Природа – храм, где от колонн живых
Порой исходят смутные слова,
Где человек идет сквозь символов леса
Под дружески привычным взглядом их.
Как слившись, дальним эхом долетают голоса
В единстве сумрачном, глубоком,
Как темнота, как свет широком
Перекликаются и запахи, и звуки, и цвета.
Ш. Бодлер. «Соответствия» (Пер. В. Клочко)
Итак, я продолжаю. Помню, что с первых же тактов я испытал одно из тех ощущений счастья, которые благодаря снам знакомы почти всем людям с воображением.
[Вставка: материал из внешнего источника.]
-- ==== Sys2Proof/Machine/BitAccess.lean ====
section
/-! DEFINITION. The meanings of the bit and bit-field commands (42_bit_access.md). -/
namespace Sys2Proof.Machine

/-- `ReadBit` (R150): ReadByte, then `RES <- TMP & shl8(1, BITPOS)`. -/
def execReadBit (dev reg bitpos : Byte) (s : State) : Host.Outcome State Fault Refusal :=
  issueChecks dev s <| require (bitposOk bitpos) .bitPositionOutOfRange <|
  launch .readBit { dev := some dev, reg := some reg, bitpos := some bitpos } s

/-- `ReadBits` (R151): ReadByte, then `RES` is the field right-aligned. -/
def execReadBits (dev reg bitstart flen : Byte) (s : State) : Host.Outcome State Fault Refusal :=
  issueChecks dev s <| require (fieldOk bitstart flen) .bitFieldOutOfRange <|
  launch .readBits { dev := some dev, reg := some reg, bitstart := some bitstart, flen := some flen } s

/-- `WriteBit` (R152): ReadByte, set or clear the bit, WriteByte. -/
def execWriteBit (dev reg bitpos value : Byte) (s : State) : Host.Outcome State Fault Refusal :=
  issueChecks dev s <| require (bitposOk bitpos) .bitPositionOutOfRange <|
  launch .writeBit { dev := some dev, reg := some reg, bitpos := some bitpos, value := some value } s

/-- `WriteBits` (R153): ReadByte, replace the field, WriteByte. -/
def execWriteBits (dev reg bitstart flen value : Byte) (s : State) : Host.Outcome State Fault Refusal :=
  issueChecks dev s <| require (fieldOk bitstart flen) .bitFieldOutOfRange <|
  launch .writeBits
    { dev := some dev, reg := some reg, bitstart := some bitstart, flen := some flen, value := some value } s

end Sys2Proof.Machine
end

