/-- write-byte(b): encoded `SEL = 3, DATA = b`; with `OWNED = 1` it appends `TX(b, st)` and returns `st`, the status
`ENV` answers; `OWNED` stays 1; any status is possible and none stops it; if `ENV` never completes it, it stays pending
and nothing else changes (assumption log 4) (40_bus_primitives.md R113). With `OWNED = 0` it is refused. -/
def Obligations.WriteBytePrimitiveReturnsStatus : Prop :=
  (∀ b : Byte, encode (.sendByte b) = .prim11 (3#3 ++ b)) ∧
  (∀ (b : Byte) (s : State), s.pending = none → s.owned = true →
    (∀ a e, s.env.answer (.writeByte b) = some (a, e) →
      exec (.sendByte b) s =
        .next { s with trace := s.trace ++ [.tx b a.status], returned := .status a.status, env := e }) ∧
    (s.env.next.completes = false → exec (.sendByte b) s = .next { s with pending := some (.writeByte b) })) ∧
  (∀ (b : Byte) (s : State), s.pending = none → s.owned = false →
    exec (.sendByte b) s = .refused .primitiveOutOfTransaction) ∧
  (∀ (b : Byte) (st : Status), ∃ (e e' : Env) (a : Answer), e.answer (.writeByte b) = some (a, e') ∧ a.status = st)

/-- read-byte: encoded `SEL = 4, DATA = 0`; with `OWNED = 1` it appends `RX(b)` and returns `b`, the byte `ENV` answers,
any of 0..255, and no status; `OWNED` stays 1; if `ENV` never completes it, it stays pending and nothing else changes
(assumption log 4) (40_bus_primitives.md R114). With `OWNED = 0` it is refused. -/
def Obligations.ReadBytePrimitiveReturnsByte : Prop :=
  encode .receiveByte = .prim11 0x400 ∧
  (∀ s : State, s.pending = none → s.owned = true →
    (∀ a e, s.env.answer .readByte = some (a, e) →
      exec .receiveByte s =
        .next { s with trace := s.trace ++ [.rx a.byte], returned := .byte a.byte, env := e }) ∧
    (s.env.next.completes = false → exec .receiveByte s = .next { s with pending := some .readByte })) ∧
  (∀ s : State, s.pending = none → s.owned = false → exec .receiveByte s = .refused .primitiveOutOfTransaction) ∧
  (∀ b : Byte, ∃ (e e' : Env) (a : Answer), e.answer .readByte = some (a, e') ∧ a.byte = b)

/-- ack and not-ack: encoded `SEL = 5` and `SEL = 6` with `DATA = 0`; with `OWNED = 1` each appends its event and
nothing else, and returns nothing; if `ENV` never completes it, it stays pending and nothing else changes (assumption
log 4) (40_bus_primitives.md R115, R116). With `OWNED = 0` each is refused. -/
def Obligations.MasterAcknowledgeAppendsItsEvent : Prop :=
  encode .ack = .prim11 0x500 ∧ encode .notAck = .prim11 0x600 ∧
  (∀ s : State, s.pending = none → s.owned = true →
    (∀ a e, s.env.answer .ack = some (a, e) →
      exec .ack s = .next { s with trace := s.trace ++ [.ack], returned := .nothing, env := e }) ∧
    (∀ a e, s.env.answer .notAck = some (a, e) →
      exec .notAck s = .next { s with trace := s.trace ++ [.nack], returned := .nothing, env := e }) ∧
    (s.env.next.completes = false →
      exec .ack s = .next { s with pending := some .ack } ∧
      exec .notAck s = .next { s with pending := some .notAck })) ∧
  (∀ s : State, s.pending = none → s.owned = false →
    exec .ack s = .refused .primitiveOutOfTransaction ∧ exec .notAck s = .refused .primitiveOutOfTransaction)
Я чувствовал себя избавленным от пут тяготения и через воспоминание вновь обрел то необычайное блаженство, которое витает на холмах, где сооружались святилища (отметим мимоходом, что я тогда еще не ознакомился с цитированной недавно программкой). Затем я невольно нарисовал себе дивное состояние человека, грезящего в совершенном уединении, но в уединении с бескрайним горизонтом и широко залитым рассеянным светом — безмерность, не имеющая другого убранства, кроме нее самой. Вскоре я ощутил, что свет становится ярче; его сила нарастала с такой скоростью, что всех нюансов словаря не хватило бы, чтобы передать это нескончаемое обновление накала и белизны. И тогда, высоко паря вдали от привычного мира, я полностью постиг идею души, летящей в лучезарном кругу, идею экстаза, сотворенного из блаженства и знания.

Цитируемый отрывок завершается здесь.